(Items listed in a dataset)
== == ==

-- ==== Sys2Proof/Laws/KeepsChain.lean ====
section
/-!
SUPPORT. Laws/KeepsChain.lean: the itinerary, convoys, the ledger, time and the chain keep what `Keeps` says, operation by operation.
-/
namespace Sys2Proof.Machine

variable {s t : State}

/-! ### Itin -/

theorem entShow_keeps (x_i : Nat) (x_st : Nat) (x_result : Nat) (x_reason : Nat) (h : Keeps s t) : Keeps s (entShow t x_i x_st x_result x_reason) := by
  unfold entShow; try dsimp only
  with_reducible repeat' first | exact h | dsimp only | apply fset_keeps | split | assumption

theorem entRelease_keeps (x_i : Nat) (h : Keeps s t) : Keeps s (entRelease t x_i) := by
  unfold entRelease; try dsimp only
  with_reducible repeat' first
    | exact h | dsimp only | simp only [keeps_mk] | simp only [keepsP_iff] | apply release_keeps | apply setEnt_keeps
    | split | assumption

theorem entWithdraw_keeps (x_i : Nat) (h : Keeps s t) : Keeps s (entWithdraw t x_i) := by
  unfold entWithdraw; try dsimp only
  with_reducible repeat' first
    | exact h | apply Keeps.ite | dsimp only | simp only [keeps_mk] | simp only [keepsP_iff] | apply KeepsP.filter
    | apply withdraw_keeps | apply Keeps.ite1 | intro _ _ _ h | intro _ _ h | intro _ h | split | assumption

theorem entFree_keeps (x_i : Nat) (h : Keeps s t) : Keeps s (entFree t x_i) := by
  unfold entFree; try dsimp only
  with_reducible repeat' first
    | exact h | dsimp only | simp only [keeps_mk] | simp only [keepsP_iff] | apply KeepsP.filter | apply setEnt_keeps
    | intro _ _ _ h | intro _ _ h | intro _ h | split | assumption

theorem entJournal_keeps (x_i : Nat) (x_result : Nat) (x_reason : Nat) (h : Keeps s t) : Keeps s (entJournal t x_i x_result x_reason) := by
  unfold entJournal; try dsimp only
  with_reducible repeat' first | exact h | dsimp only | apply journal_keeps | split | assumption

theorem gaugeJudge_keeps (x_i : Nat) (x_result : Nat) (h : Keeps s t) : Keeps s (gaugeJudge t x_i x_result) := by
  unfold gaugeJudge; try dsimp only
  with_reducible repeat' first
    | exact h | apply Keeps.ite | dsimp only | simp only [keeps_mk] | simp only [keepsP_iff] | apply raise_keeps
    | apply fset_keeps | apply Keeps.ite1 | split | assumption

theorem entDone_keeps (x_i : Nat) (x_result : Nat) (x_reason : Nat) (x_keep : Bool) (x_fired : Option Nat) (h : Keeps s t) : Keeps s (entDone t x_i x_result x_reason x_keep x_fired) := by
  unfold entDone; try dsimp only
  with_reducible repeat' first
    | exact h | apply Keeps.ite | dsimp only | simp only [keeps_mk] | simp only [keepsP_iff] | apply entFree_keeps
    | apply setEnt_keeps | apply entRelease_keeps | apply fset_keeps | apply entShow_keeps | apply gaugeJudge_keeps
    | apply entJournal_keeps | apply Keeps.ite1 | split | assumption

theorem entEnd_keeps (x_i : Nat) (x_result : Nat) (x_reason : Nat) (h : Keeps s t) : Keeps s (entEnd t x_i x_result x_reason) := by
  unfold entEnd; try dsimp only
  with_reducible repeat' first | exact h | dsimp only | apply entDone_keeps | apply fset_keeps | split | assumption

theorem entMissed_keeps (x_i : Nat) (h : Keeps s t) : Keeps s (entMissed t x_i) := by
  unfold entMissed; try dsimp only
  with_reducible repeat' first
    | exact h | apply Keeps.ite | dsimp only | apply finc_keeps | apply fset_keeps | apply raise_keeps
    | apply entEnd_keeps | apply Keeps.ite1 | split | assumption

theorem entLoad_keeps (x_i : Nat) (h : Keeps s t) : Keeps s (entLoad t x_i) := by
  unfold entLoad; try dsimp only
  with_reducible repeat' first
    | exact h | apply Keeps.ite | dsimp only | simp only [keeps_mk] | simp only [keepsP_iff] | apply fset_keeps
    | apply setEnt_keeps | apply entMissed_keeps | apply entEnd_keeps | apply Keeps.ite1 | split | assumption

theorem locShow_keeps (x_c : Nat) (x_st : Nat) (x_reason : Nat) (h : Keeps s t) : Keeps s (locShow t x_c x_st x_reason) := by
  unfold locShow; try dsimp only
  with_reducible repeat' first
    | exact h | apply Keeps.ite | dsimp only | simp only [keeps_mk] | simp only [keepsP_iff] | apply KeepsP.filter
    | apply Keeps.ite1 | intro _ _ _ h | intro _ _ h | intro _ h | split | assumption

theorem entAdmitted_keeps (x_l : List Nat) (h : Keeps s t) : Keeps s (entAdmitted t x_l) := by
  unfold entAdmitted; try dsimp only
  with_reducible repeat' first
    | exact h | apply Keeps.ite | dsimp only | simp only [keeps_mk] | simp only [keepsP_iff] | apply setEnt_keeps
    | apply locShow_keeps | apply fset_keeps | apply entLoad_keeps | apply Keeps.ite1 | apply Keeps.foldl
    | apply Keeps.foldl1 | intro _ _ _ h | intro _ _ h | intro _ h | split | assumption

theorem entRefused_keeps (x_l : List Nat) (x_code : Nat) (h : Keeps s t) : Keeps s (entRefused t x_l x_code) := by
  unfold entRefused; try dsimp only
  with_reducible repeat' first
    | exact h | dsimp only | apply entEnd_keeps | apply locShow_keeps | apply Keeps.foldl | apply Keeps.foldl1
    | intro _ _ _ h | intro _ _ h | intro _ h | split | assumption

theorem entPrepare_keeps (x_l : List Nat) (h : Keeps s t) : Keeps s (entPrepare t x_l) := by
  unfold entPrepare; try dsimp only
  with_reducible repeat' first
    | exact h | dsimp only | simp only [keeps_mk] | simp only [keepsP_iff] | apply fset_keeps | apply setEnt_keeps
    | apply request_keeps | apply locShow_keeps | apply entAdmitted_keeps | apply Keeps.foldl | apply Keeps.foldl1
    | intro _ _ _ h | intro _ _ h | intro _ h | split | assumption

== == ==

Problem description:
Which of the lines above include the string "entWithdraw"? Pick them out and copy them.

Output for this task:
theorem entWithdraw_keeps (x_i : Nat) (h : Keeps s t) : Keeps s (entWithdraw t x_i) := by
  unfold entWithdraw; try dsimp only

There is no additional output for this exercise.